[Saved data entries]
theorem keeps_snapshotCmd {s0 a1 : State} {a0} (h0 : Keeps true s0 a1) : KeepsA true s0 (snapshotCmd a0 a1) := by
  unfold snapshotCmd
  try dsimp only
  repeat' first
    | with_reducible assumption
    | with_reducible refine keeps_devPut ?_
    | with_reducible refine keeps_no ?_
    | with_reducible refine keeps_reply ?_
    | with_reducible refine keeps_pend ?_ (fun _ _ => ?_)
    | with_reducible refine keeps_freeze ?_
    | with_reducible refine keeps_thaw ?_
    | with_reducible refine KeepsA.ite (fun _ => ?_) fun _ => ?_
    | with_reducible refine Keeps.foldl ?_ fun _ _ _ => ?_

theorem keeps_execEvrSnapshot {s0 a1 : State} {a0} (h0 : Keeps true s0 a1) : KeepsR true s0 (execEvrSnapshot a0 a1) := by
  unfold execEvrSnapshot
  try dsimp only
  repeat' first
    | with_reducible assumption
    | with_reducible refine keeps_done ?_
    | with_reducible refine keeps_serve (fun _ _ _ => ?_) ?_
    | with_reducible refine keeps_snapshotCmd ?_

theorem keeps_execFreezeTimeout {w : Bool} {s0 a0 : State} (h0 : Keeps w s0 a0) : KeepsR w s0 (execFreezeTimeout a0) := by
  unfold execFreezeTimeout
  try dsimp only
  repeat' first
    | with_reducible assumption
    | with_reducible refine keeps_done ?_
    | with_reducible refine keeps_advanceTo ?_
    | with_reducible refine keeps_thaw ?_
    | with_reducible refine KeepsR.mk ?_
    | with_reducible refine KeepsR.ite (fun _ => ?_) fun _ => ?_

theorem keeps_execWeirSummary {w : Bool} {s0 a1 : State} {a0} (h0 : Keeps w s0 a1) : KeepsR w s0 (execWeirSummary a0 a1) := by
  unfold execWeirSummary
  try dsimp only
  repeat' first
    | with_reducible assumption
    | with_reducible refine keeps_setWeir ?_
    | with_reducible refine keeps_weirSummaryDue ?_
    | with_reducible refine keeps_done ?_
    | with_reducible refine keeps_advanceDevice ?_
    | with_reducible refine KeepsR.mk ?_
    | with_reducible refine KeepsR.ite (fun _ => ?_) fun _ => ?_

/-! ## Vault -/

theorem keeps_extend {w : Bool} {s0 a2 : State} {a0 a1} (h0 : Keeps w s0 a2) : Keeps w s0 (extend a0 a1 a2) := by
  unfold extend
  try dsimp only
  repeat' first
    | with_reducible assumption
    | with_reducible refine keeps_vltWrite ?_

theorem keeps_tearSync {w : Bool} {s0 a0 : State} (h0 : Keeps w s0 a0) : Keeps w s0 (tearSync a0) := by
  unfold tearSync
  try dsimp only
  repeat' first
    | with_reducible assumption
    | with_reducible refine keeps_tookFrees ?_
    | with_reducible refine keeps_setVlt ?_
    | with_reducible refine Keeps.ite (fun _ => ?_) fun _ => ?_

theorem keeps_startSync {w : Bool} {s0 a0 : State} (h0 : Keeps w s0 a0) : Keeps w s0 (startSync a0) := by
  unfold startSync
  try dsimp only
  repeat' first
    | with_reducible assumption
    | with_reducible refine keeps_wr ?_
    | with_reducible refine keeps_setVlt ?_
    | with_reducible refine Keeps.ite (fun _ => ?_) fun _ => ?_

theorem keeps_meterCtrlWrite {w : Bool} {s0 a1 : State} {a0} (h0 : Keeps w s0 a1) : Keeps w s0 (meterCtrlWrite a0 a1) := by
  unfold meterCtrlWrite
  try dsimp only
  repeat' first
    | with_reducible assumption
    | with_reducible refine keeps_wr ?_
    | with_reducible refine keeps_startSync ?_
    | with_reducible refine Keeps.ite (fun _ => ?_) fun _ => ?_

theorem keeps_cntInc {w : Bool} {s0 a1 : State} {a0} (h0 : Keeps w s0 a1) : Keeps w s0 (cntInc a0 a1) := by
  unfold cntInc
  try dsimp only
  repeat' first
    | with_reducible assumption
    | with_reducible refine keeps_vltWrite ?_

theorem keeps_execVltCntInc {w : Bool} {s0 a3 : State} {a0 a1 a2} (h0 : Keeps w s0 a3) : KeepsR w s0 (execVltCntInc a0 a1 a2 a3) := by
  unfold execVltCntInc
  try dsimp only
  repeat' first
    | with_reducible assumption
    | with_reducible refine keeps_violateAt ?_
    | with_reducible refine keeps_regWrite (fun _ _ _ => ?_) ?_
    | with_reducible refine keeps_cntInc ?_
    | with_reducible refine Keeps.ite (fun _ => ?_) fun _ => ?_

Task to carry out: Copy out only the lines above from the one with "refine keeps_tookFrees ?_" to the one with "(startSync a0) := by", inclusive, exactly as they stand.

Result below:
    | with_reducible refine keeps_tookFrees ?_
    | with_reducible refine keeps_setVlt ?_
    | with_reducible refine Keeps.ite (fun _ => ?_) fun _ => ?_

theorem keeps_startSync {w : Bool} {s0 a0 : State} (h0 : Keeps w s0 a0) : Keeps w s0 (startSync a0) := by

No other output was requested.